American Gothic

di John Hough (Gran Bretagna/Canada, 1987)

“American Gothic” è il titolo di un celebre quadro realizzato da Grant Wood nel 1930. Raffigura un agricoltore (con un forcone in mano) accanto a sua figlia (entrambi indossano degli abiti coloniali). L’opera è pregna di ambiguità, a cominciare dal volto teso e rigido dei due personaggi, da tempo considerati un simbolo della cultura rurale americana. La pellicola di John Hough riparte proprio da questi presupposti, oltre che da una locandina esplicitamente devota al succitato dipinto.
Nel film, l’azione si sposta dallo Iowa a un isolotto poco distante da Seattle: il piccolo velivolo su cui viaggiano alcuni amici è infatti costretto a un atterraggio di emergenza non lontano dalla costa. Il luogo, in apparenza disabitato, nasconde invece al suo interno una piccola casetta dentro la quale vivono Pa (un Rod Steiger sul viale del tramonto), Ma (Yvonne De Carlo) e i loro figli mentalmente ritardati (si tratta di tre adulti che ragionano in maniera infantile).
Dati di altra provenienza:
/-- The storages of a core at dealing (R348). -/
def Mach.dealStorage (m : Mach) (j : Job) (c : Nat) (first : Bool) : Mach :=
  let m := if first then (let image := (m.clearWindow c).jobImage j
                          image.1.wrBytes (localPa c 0x300000) image.2) else m
  let t := m.dealTables j
  let lo := localPa c 0x200000
  let m := (t.1.wipe lo (lo + 0x8000)).onDev fun d => { d with poison := d.poison.filter fun u => decide (u < lo) || decide (lo + 0x8000 ≤ u) }
  let m := t.2.1.foldl (fun m p => m.setRegion c p.1 p.2) m
  t.2.2.foldl (fun m p => m.placeBytes c p.1 p.2) m

/-- Deals iteration n to a core, and replays its parked traffic at its first dealing (R358); arrival counters that change set the core's latches and slots that
change the cluster's (R138), and waits of collectives go on once every participant runs (R360). -/
def Mach.dealCore (m : Mach) (j : Job) (c n : Nat) : Mach :=
  let first := !j.seen.contains c
  let idx := gridIndices j.launch n
  let m := m.dealStorage j c first
  let d := m.dev
  let shown := !(m.core c).slots.isEmpty
  let counted := (m.core c).acs.any fun p => p.2 != 0
  let m := (m.onCore c fun k => let k := k.dealt j first d idx
    if counted then k.latchAll else k).onJob j.id fun b => { b with seen := if first then b.seen ++ [c] else b.seen }
  let m := if shown then m.latchCluster c else m
  (if first then m.replay c (fun _ => true) else m).resumeWaits j.id

/-- The walker whose cluster a core is in, with its next iteration (R347). -/
def Job.walker (j : Job) (c : Nat) : Option (Nat × Nat) :=
  let k := j.clusters.idxOf (clusterOf c)
  match j.clusters[k]?, j.next[k]? with
  | some _, some n => if n < Launch.total j.launch ∧ !j.away.contains (clusterOf c) then some (k, n) else none
  | _, _ => none

/-- `DEAL_ITERATION` (R347): the walker of the core's cluster deals its next iteration, if it goes to this core. -/
def execDealIteration (job : BitVec 12) (c : CoreId) : State → Result :=
  liftHub fun m => match m.job job.toNat with
    | none => m
    | some j => match j.walker c.toNat with
      | none => m
      | some (k, n) =>
        if j.ending.isSome ∨ m.dealTarget j (clusterOf c.toNat) n ≠ some c.toNat then m
        else
          let m := m.onJob j.id fun b => { b with next := b.next.set k (nextIteration b.launch b.clusters.length n) }
          let m := m.dealCore j c.toNat n
          if Launch.paired j.launch then m.dealCore j (c.toNat + 1) n else m

/-- The cores that have become free note when (R350). -/
def Dev.settle (d : Dev) : Dev :=
  { d with cores := d.cores.map fun p =>
      if p.2.freeAt.isNone && p.2.job.isSome && p.2.life == .running && p.2.isFree then (p.1, { p.2 with busy := false, freeAt := some d.now }) else p }

/-! ### The end of a job (R352) -/

/-- Every iteration has been dealt and every core of the partition is free. -/
def Mach.jobComplete (m : Mach) (j : Job) : Bool :=
  j.next.all (fun n => decide (Launch.total j.launch ≤ n)) && j.away.isEmpty && j.saved.isEmpty &&
  m.dev.cores.all fun p => p.2.job != some j.id || (p.2.life == .running && p.2.isFree)

/-- A system store already issued completes (R352); the end of the job waits where the CXL home agent holds bytes of it for another access (R364). -/
def Mach.finishStore (m : Mach) (c : Nat) (a : Acc) : Mach :=
  if a.op != .store then m
  else if a.rep then (match a.stage with
    | .sequenced _ => m
    | _ => m.sequence c a.uid a.pa a.key (leBytes a.bytes a.b.toNat))
  else if m.dev.cxlBusy a.pa a.bytes then { m with held := true }
  else m.homeWrite a.pa (leBytes a.bytes a.b.toNat) a.key

/-- The accesses of a job's cores, running and saved, those first that the CXL home agent has already. -/
def Mach.jobAccs (m : Mach) (j : Job) : List (Nat × Acc) :=
  let all := (m.dev.cores.filter fun p => p.2.job == some j.id).flatMap (fun p => p.2.accs.map fun a => (p.1, a)) ++
    j.saved.flatMap fun s => s.core.accs.map fun a => (s.core.id, a)
  all.filter (fun p => p.2.stage == .cxl) ++ all.filter fun p => p.2.stage != .cxl

/-- The pages of the elastic pool go back to the supervisor, their leaves invalidated (R342), once the CXL home agent holds none of the tables (R364). -/
def Mach.freePool (m : Mach) (j : Job) : Mach :=
  if j.mapped.any fun p => m.walkBusy p.1 5 j.ptbase.toNat then { m with held := true } else
  let m := j.mapped.foldl (fun m p => match m.leafAddr p.1 5 j.ptbase.toNat with
    | some a => m.homeWrite a (leBytes 8 0) 0
    | none => m) m
  m.onDev fun d => { d with freePages := d.freePages ++ j.pool ++ j.mapped.map (·.2) ++ j.leaving.map (·.2) }

/-- What a core is for other jobs once a job has ended: free, or SAVED while another job has an image of it (R345, R355). -/
def Dev.lifeAfter (d : Dev) (j c : Nat) : Life := if d.jobs.any fun b => b.id != j && b.saved.any fun s => s.core.id == c then .saved else .idle

/-- The cores that a job has run on, or has images of in its save area, are free. -/
def Mach.freeCores (m : Mach) (j : Job) : Mach :=
  let free (c : Nat) (k : Core) : Core :=
    if k.job = some j.id then
      { Core.reset c with life := m.dev.lifeAfter j.id c, quarantined := k.quarantined, drainlim := k.drainlim, gangwait := k.gangwait }
    else if k.life = .saved then { k with life := m.dev.lifeAfter j.id c } else k
  m.onDev fun d => { d with cores := d.cores.map fun p => (p.1, free p.1 p.2) }

/-- A wave does not go on for a job that has ended (R339, R406). -/
def Wave.leave (w : Wave) (j : Nat) : Wave := { w with jobs := w.jobs.filter (· != j), first := w.first.filter fun f => f.1 != j }

/-- Ends a job (R352, R353): stores complete, commands are squashed, everything it holds is released and the end record is written. -/
def Mach.finishJob (m : Mach) (j : Job) (e : Ending) : Mach :=
  let accs := m.jobAccs j
  let m := accs.foldl (fun m p => m.finishStore p.1 p.2) (m.freeCores j)
  let m := m.freePool j
  let m := m.writeEnd j.queue (endRecord (Launch.conf j.launch) (hubCycles (m.dev.now - j.admitted)) j.queue j.id e)
  (m.onDev fun d => { d with
    jobs := d.jobs.filter fun b => b.id != j.id
    net := d.net.filter fun x => x.job != j.id
    chosen := d.chosen.filter fun c => c.2.1 != some j.id
    waving := d.waving.map fun w => w.leave j.id
    ports := d.ports.map fun p => { p with inj := p.inj.filter fun e => e.1 != j.id, lost := p.lost.filter fun e => e.1 != j.id }
    quietDomains := d.quietDomains.filter fun q => !q.contains (0, j.id)
    ledWaves := d.ledWaves.filter fun e => e.1 != j.id
    keys := d.keys.map fun s => if s.job = some j.id then { s with job := none } else s }).wake

/-- `JOB_END` (R352): a decided end is carried out, or a job that has run out of iterations completes. -/
def execJobEnd (job : BitVec 12) : State → Result :=
  liftHub fun m => match m.job job.toNat with
    | none => m
    | some j => match j.ending with
      | some e => m.finishJob j e
      | none => if m.jobComplete j then m.finishJob j ⟨0, 0, 0, 0, 0⟩ else m

/-- `JOB_ABORT` (R352, R427): the job ends with status 7. -/
def execJobAbort (job : BitVec 12) : State → Result := lift fun m => m.endJob (some job.toNat) ⟨7, 0, 0, 0, 0⟩

/-! ### Limits set by the management session (R427) -/

/-- `SET_DRAINLIM`. -/
def execSetDrainlim (v : Word) : State → Result :=
  lift fun m => m.managed (·.onDev fun d => { d with drainlim := v, cores := d.cores.map fun p => (p.1, { p.2 with drainlim := v }) })

/-- `SET_GANGWAIT`. -/
def execSetGangwait (v : Word) : State → Result :=
  lift fun m => m.managed (·.onDev fun d => { d with gangwait := v, cores := d.cores.map fun p => (p.1, { p.2 with gangwait := v }) })

end Sys2Proof.Machine
end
Il gruppo di gitanti è costretto così a confrontarsi con questa coppia di rigidi fondamentalisti, i quali hanno rifiutato qualsiasi compromesso con la modernità, quella stessa modernità incarnata dai sei giovani malcapitati ovviamente privi di regole morali.
“American Gothic” ha una prerogativa di fondo che non giustifica affatto i suoi difetti: è stato realizzato nella seconda metà degli 80s, quando persino la grande ondata degli slasher si era definitivamente affievolita. John Hought gira dunque un prodotto sulla carta nostalgico ma in realtà annacquato da un’anonima regia televisiva e da una caratterizzazione dei protagonisti eccessivamente virata sul grottesco. Non a caso, la recitazione sopra le righe dei figli della coppia è davvero irritante, ma non va meglio neppure sulla sponda opposta, con la prova tutt’altro che esaltante dei sei giovani impegnati sul set (risulta poco interessante persino il personaggio chiave di Cynthia, una donna traumatizzata anni prima da un evento infausto).
Probabilmente, il budget ha influito non poco sull’assenza di immagini veramente forti: più che puntare sulla violenza, “American Gothic” cerca infatti di esplorare gli aspetti torbidi e morbosi di quella famiglia. È dunque la follia a dettare il ritmo della carneficina (nel torpore generale, spicca soltanto la scena dell’altalena), per un crescendo tuttavia privo della giusta tensione nonché di valide sequenze degne di essere ricordate. Qualche appassionato considera questa pellicola alla stregua di alcuni cult usciti durante quel periodo, ma se proviamo a spingerci al di là delle intriganti suggestioni dettate dal titolo e dalla locandina, “American Gothic” si rivela un lungometraggio per nulla memorabile.